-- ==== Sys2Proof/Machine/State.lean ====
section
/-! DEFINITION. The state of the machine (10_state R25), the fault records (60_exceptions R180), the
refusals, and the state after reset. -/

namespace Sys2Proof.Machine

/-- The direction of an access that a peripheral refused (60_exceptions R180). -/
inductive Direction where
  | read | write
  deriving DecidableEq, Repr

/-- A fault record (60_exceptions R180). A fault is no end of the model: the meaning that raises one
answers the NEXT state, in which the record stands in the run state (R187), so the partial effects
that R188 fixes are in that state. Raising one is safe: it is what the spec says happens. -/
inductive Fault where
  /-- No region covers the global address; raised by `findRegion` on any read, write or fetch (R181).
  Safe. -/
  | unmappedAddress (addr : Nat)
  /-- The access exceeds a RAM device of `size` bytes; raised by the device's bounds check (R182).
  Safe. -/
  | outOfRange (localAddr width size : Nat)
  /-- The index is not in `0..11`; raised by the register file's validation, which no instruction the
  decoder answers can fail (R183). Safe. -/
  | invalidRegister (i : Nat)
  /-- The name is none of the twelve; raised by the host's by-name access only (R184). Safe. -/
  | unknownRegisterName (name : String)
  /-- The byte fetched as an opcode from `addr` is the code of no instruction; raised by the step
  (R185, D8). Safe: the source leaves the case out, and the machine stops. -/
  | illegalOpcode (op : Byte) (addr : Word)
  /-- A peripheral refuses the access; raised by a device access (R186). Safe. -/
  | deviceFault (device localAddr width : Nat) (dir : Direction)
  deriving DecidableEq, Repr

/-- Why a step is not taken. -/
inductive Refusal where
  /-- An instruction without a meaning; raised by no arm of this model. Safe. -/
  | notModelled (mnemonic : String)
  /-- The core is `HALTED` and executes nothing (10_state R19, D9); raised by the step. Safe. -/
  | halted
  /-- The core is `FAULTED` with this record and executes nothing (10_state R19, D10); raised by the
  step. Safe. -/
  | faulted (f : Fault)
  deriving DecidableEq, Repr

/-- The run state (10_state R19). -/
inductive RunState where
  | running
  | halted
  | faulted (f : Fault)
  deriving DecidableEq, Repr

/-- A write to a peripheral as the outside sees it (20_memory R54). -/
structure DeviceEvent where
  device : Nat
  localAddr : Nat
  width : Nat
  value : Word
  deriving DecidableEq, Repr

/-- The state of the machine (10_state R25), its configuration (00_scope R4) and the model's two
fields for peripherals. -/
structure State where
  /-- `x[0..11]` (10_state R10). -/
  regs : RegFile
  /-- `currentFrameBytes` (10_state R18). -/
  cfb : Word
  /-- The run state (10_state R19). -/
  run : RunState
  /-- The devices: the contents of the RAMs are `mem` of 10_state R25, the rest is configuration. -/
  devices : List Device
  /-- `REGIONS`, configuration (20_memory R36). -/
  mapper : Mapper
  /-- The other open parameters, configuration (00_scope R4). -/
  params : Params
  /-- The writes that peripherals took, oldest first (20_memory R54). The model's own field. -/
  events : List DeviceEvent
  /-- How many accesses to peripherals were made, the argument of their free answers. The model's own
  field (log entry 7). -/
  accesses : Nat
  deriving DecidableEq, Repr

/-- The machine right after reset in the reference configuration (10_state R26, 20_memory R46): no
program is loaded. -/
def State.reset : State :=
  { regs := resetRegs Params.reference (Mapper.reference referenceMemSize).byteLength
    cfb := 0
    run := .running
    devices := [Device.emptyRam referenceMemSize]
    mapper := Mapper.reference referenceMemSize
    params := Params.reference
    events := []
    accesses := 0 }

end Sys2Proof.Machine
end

━━━

* _WORK REQUIRED_
All entries must be printed exactly, with nothing omitted.

* _RESULT OF THE EXERCISE_
-- ==== Sys2Proof/Machine/State.lean ====
section
/-! DEFINITION. The state of the machine (10_state R25), the fault records (60_exceptions R180), the
refusals, and the state after reset. -/

namespace Sys2Proof.Machine

/-- The direction of an access that a peripheral refused (60_exceptions R180). -/
inductive Direction where
  | read | write
  deriving DecidableEq, Repr

/-- A fault record (60_exceptions R180). A fault is no end of the model: the meaning that raises one
answers the NEXT state, in which the record stands in the run state (R187), so the partial effects
that R188 fixes are in that state. Raising one is safe: it is what the spec says happens. -/
inductive Fault where
  /-- No region covers the global address; raised by `findRegion` on any read, write or fetch (R181).
  Safe. -/
  | unmappedAddress (addr : Nat)
  /-- The access exceeds a RAM device of `size` bytes; raised by the device's bounds check (R182).
  Safe. -/
  | outOfRange (localAddr width size : Nat)
  /-- The index is not in `0..11`; raised by the register file's validation, which no instruction the
  decoder answers can fail (R183). Safe. -/
  | invalidRegister (i : Nat)
  /-- The name is none of the twelve; raised by the host's by-name access only (R184). Safe. -/
  | unknownRegisterName (name : String)
  /-- The byte fetched as an opcode from `addr` is the code of no instruction; raised by the step
  (R185, D8). Safe: the source leaves the case out, and the machine stops. -/
  | illegalOpcode (op : Byte) (addr : Word)
  /-- A peripheral refuses the access; raised by a device access (R186). Safe. -/
  | deviceFault (device localAddr width : Nat) (dir : Direction)
  deriving DecidableEq, Repr

/-- Why a step is not taken. -/
inductive Refusal where
  /-- An instruction without a meaning; raised by no arm of this model. Safe. -/
  | notModelled (mnemonic : String)
  /-- The core is `HALTED` and executes nothing (10_state R19, D9); raised by the step. Safe. -/
  | halted
  /-- The core is `FAULTED` with this record and executes nothing (10_state R19, D10); raised by the
  step. Safe. -/
  | faulted (f : Fault)
  deriving DecidableEq, Repr

/-- The run state (10_state R19). -/
inductive RunState where
  | running
  | halted
  | faulted (f : Fault)
  deriving DecidableEq, Repr

/-- A write to a peripheral as the outside sees it (20_memory R54). -/
structure DeviceEvent where
  device : Nat
  localAddr : Nat
  width : Nat
  value : Word
  deriving DecidableEq, Repr

/-- The state of the machine (10_state R25), its configuration (00_scope R4) and the model's two
fields for peripherals. -/
structure State where
  /-- `x[0..11]` (10_state R10). -/
  regs : RegFile
  /-- `currentFrameBytes` (10_state R18). -/
  cfb : Word
  /-- The run state (10_state R19). -/
  run : RunState
  /-- The devices: the contents of the RAMs are `mem` of 10_state R25, the rest is configuration. -/
  devices : List Device
  /-- `REGIONS`, configuration (20_memory R36). -/
  mapper : Mapper
  /-- The other open parameters, configuration (00_scope R4). -/
  params : Params
  /-- The writes that peripherals took, oldest first (20_memory R54). The model's own field. -/
  events : List DeviceEvent
  /-- How many accesses to peripherals were made, the argument of their free answers. The model's own
  field (log entry 7). -/
  accesses : Nat
  deriving DecidableEq, Repr

/-- The machine right after reset in the reference configuration (10_state R26, 20_memory R46): no
program is loaded. -/
def State.reset : State :=
  { regs := resetRegs Params.reference (Mapper.reference referenceMemSize).byteLength
    cfb := 0
    run := .running
    devices := [Device.emptyRam referenceMemSize]
    mapper := Mapper.reference referenceMemSize
    params := Params.reference
    events := []
    accesses := 0 }

end Sys2Proof.Machine
end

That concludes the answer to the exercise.